Saved data entries =
---*---

-- ==== Sys2Proof/Config.lean ====
section
/-! DEFINITION. The free values: what the spec leaves open, as constants with no body that Lean could evaluate
(assumption log, entries 2, 3 and those named at each constant). -/

namespace Sys2Proof

/-- Free choice number n: whether an L1 line held at a C-path load has been replaced meanwhile (R313: replacement is
not architectural). Log entry 12. -/
opaque Config.l1Replaced : Nat → Bool
/-- Free choice number n: whether a fetch of a word changed since the last SYNCI sees its new value (R100). Log entry 13. -/
opaque Config.fetchSeesNew : Nat → Bool
/-- Free choice number n: which value a POOL object hands out (R203: "any one"), as an index to be reduced modulo the
number held. Log entry 14. -/
opaque Config.poolPick : Nat → Nat
/-- The verdict of the Ed25519 check of a header under root key `key` (R465): the spec gives no root public key. Log entry 15. -/
opaque Config.signatureOk : (key : Nat) → (message signature : List Byte) → Bool
/-- The device's Ed25519 signature with its identity key (R465, R468): the key comes from a physically unclonable
function. Log entry 15. -/
opaque Config.deviceSign : List Byte → List Byte
/-- The bytes an opaque section of a tile save record holds (R442: its internal layout is not architectural). Log entry 16. -/
opaque Config.opaqueSection : (sec : Nat) → (i : Nat) → Byte
/-- What a field of a wrong or unstated kind holds: the value of operand-dependent results to which the spec gives
none, by site number and operands. Log entry 17. -/
opaque Config.unstated : (site : Nat) → List Word → Word
/-- The answer bytes of an MCTP control message (R473: DSP0236 defines them, the spec does not). Log entry 18. -/
opaque Config.mctpControl : (command : Byte) → List Byte → List Byte
/-- Free choice number n: whether a written block leaves its home slice now, or stays in it (R321). Log entry 79. -/
opaque Config.blockLeaves : Nat → Bool
/-- Free choice number n: the state, large enough to hold it, that a compressible block gets (R321). Log entry 79. -/
opaque Config.blockState : Nat → BitVec 2
/-- Free choice number n: whether the metadata cache still holds the state of a block that it held (R321). Log entry 79. -/
opaque Config.metaHeld : Nat → Bool
/-- The pattern a test slice leaves in the memories it overwrites (R444). Log entry 19. -/
opaque Config.testPattern : Nat → Byte

end Sys2Proof
end

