/-- A read of n bytes at their home by any access path (R312, R448, R455). -/
def State.readHome (s : State) (src : Nat) (key n : Nat) : HomeRead :=
  let h : HomeRead := { bytes := s.mem.getN key n, bad := none, inj := false, s := s }
  if s.armed.isEmpty && s.bad.isEmpty then h
  else
    let h := (s.armed.filter (fun a => overlap key n a.unit a.len)).foldr (strike src key) h
    (h.s.bad.filter (fun w => w.hits key n)).foldr (meetBad src) h

/-- A fault or an answer is caused by an injected error (R455): a memory error whose word, or a remote error MEM whose first
uncorrectable word from the accessed address on (an access is at most 256 bytes), holds an injected one. -/
def State.injCaused (s : State) (cause sub pa : Nat) : Bool :=
  if (cause = 9 ∧ sub = 1) ∨ (cause = 35 ∧ sub = 8) then
    let key := (s.home pa).key
    let ws := s.bad.filter (fun w => !w.corr && w.hits key (if cause = 9 then 1 else 256))
    ws.any (fun w => w.inj && ws.all (fun v => decide (w.pa ≤ v.pa)))
  else false

/-- The INJ flag of the record of a fault (Table 13.5). -/
def State.injFlag (s : State) (t : TrapI) : Nat := b2n (s.injCaused t.cause t.sub t.info.toNat) * 8

/-- A write of bytes at their home: a word it replaces whole is good again; a partial write of an uncorrectable word is
refused as a read would be (R449). -/
def State.writeHome (s : State) (key : Nat) (bytes : List Byte) : Except Nat State :=
  if s.bad.isEmpty then .ok { s with mem := s.mem.setN key bytes }
  else
    let n := bytes.length
    let hit := s.bad.filter (fun w => w.hits key n && !covers key n w && !w.corr)
    match hit with
    | w :: _ => .error w.pa
    | [] =>
      .ok { s with mem := s.mem.setN key bytes,
                   bad := s.bad.filter (fun w => !w.hits key n) }

/-! ### Messages to the host -/

/-- Offers a message in D2H; it waits while D2HF is set (R470). -/
def State.postD2h (s : State) (bytes : List Byte) : State :=
  let m : BitVec 2048 := BitVec.ofNat 2048 (ofBytes (bytes.take 256))
  let b := s.mbox
  if b.d2hf then { s with mbox := { b with d2hWait := b.d2hWait ++ [m] } }
  else State.msix { s with mbox := { b with d2h := m, d2hf := true } } 65

/-- Posts a request of a function to the host (R469): FN, a fresh tag, the payload. -/
def State.postNow (s : State) (fn about : Nat) (payload : List Byte) : State :=
  let tag := s.mbox.nextTag
  let s := s.postD2h (leBytes 4 fn ++ leBytes 4 tag ++ payload)
  { s with mbox := { s.mbox with reqs := s.mbox.reqs ++ [{ tag := tag, fn := fn, about := about, data := payload }],
                                 nextTag := (tag + 1) % 2 ^ 32 } }

/-- Posts a request, or holds it while a firmware update runs (R467, R510); one of VAL, which QUIESCE waits for, is posted (R508, log
entry 103). -/
def State.postRequest (s : State) (fn about : Nat) (payload : List Byte) : State :=
  if s.fw.st = 0 || decide (fn = 1) then s.postNow fn about payload
  else { s with mbox := { s.mbox with reqHeld := s.mbox.reqHeld ++ [(fn, about, payload)] } }

/-- A request of a function about a thing is posted, or held. -/
def Mbox.asked (b : Mbox) (fn about : Nat) : Bool :=
  b.reqs.any (fun r => decide (r.fn = fn) && decide (r.about = about)) || b.reqHeld.any (fun r => decide (r.1 = fn) && decide (r.2.1 = about))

---*---

WHAT YOU WILL DO = Please transcribe only the lines in the records above running from the line that has "not architectural). Log entry 12. -/" through the line that has "opaque Config.signatureOk : (key", both included, exactly as they appear.

RESPONSE TO THE EXERCISE =
not architectural). Log entry 12. -/
opaque Config.l1Replaced : Nat → Bool
/-- Free choice number n: whether a fetch of a word changed since the last SYNCI sees its new value (R100). Log entry 13. -/
opaque Config.fetchSeesNew : Nat → Bool
/-- Free choice number n: which value a POOL object hands out (R203: "any one"), as an index to be reduced modulo the
number held. Log entry 14. -/
opaque Config.poolPick : Nat → Nat
/-- The verdict of the Ed25519 check of a header under root key `key` (R465): the spec gives no root public key. Log entry 15. -/
opaque Config.signatureOk : (key : Nat) → (message signature : List Byte) → Bool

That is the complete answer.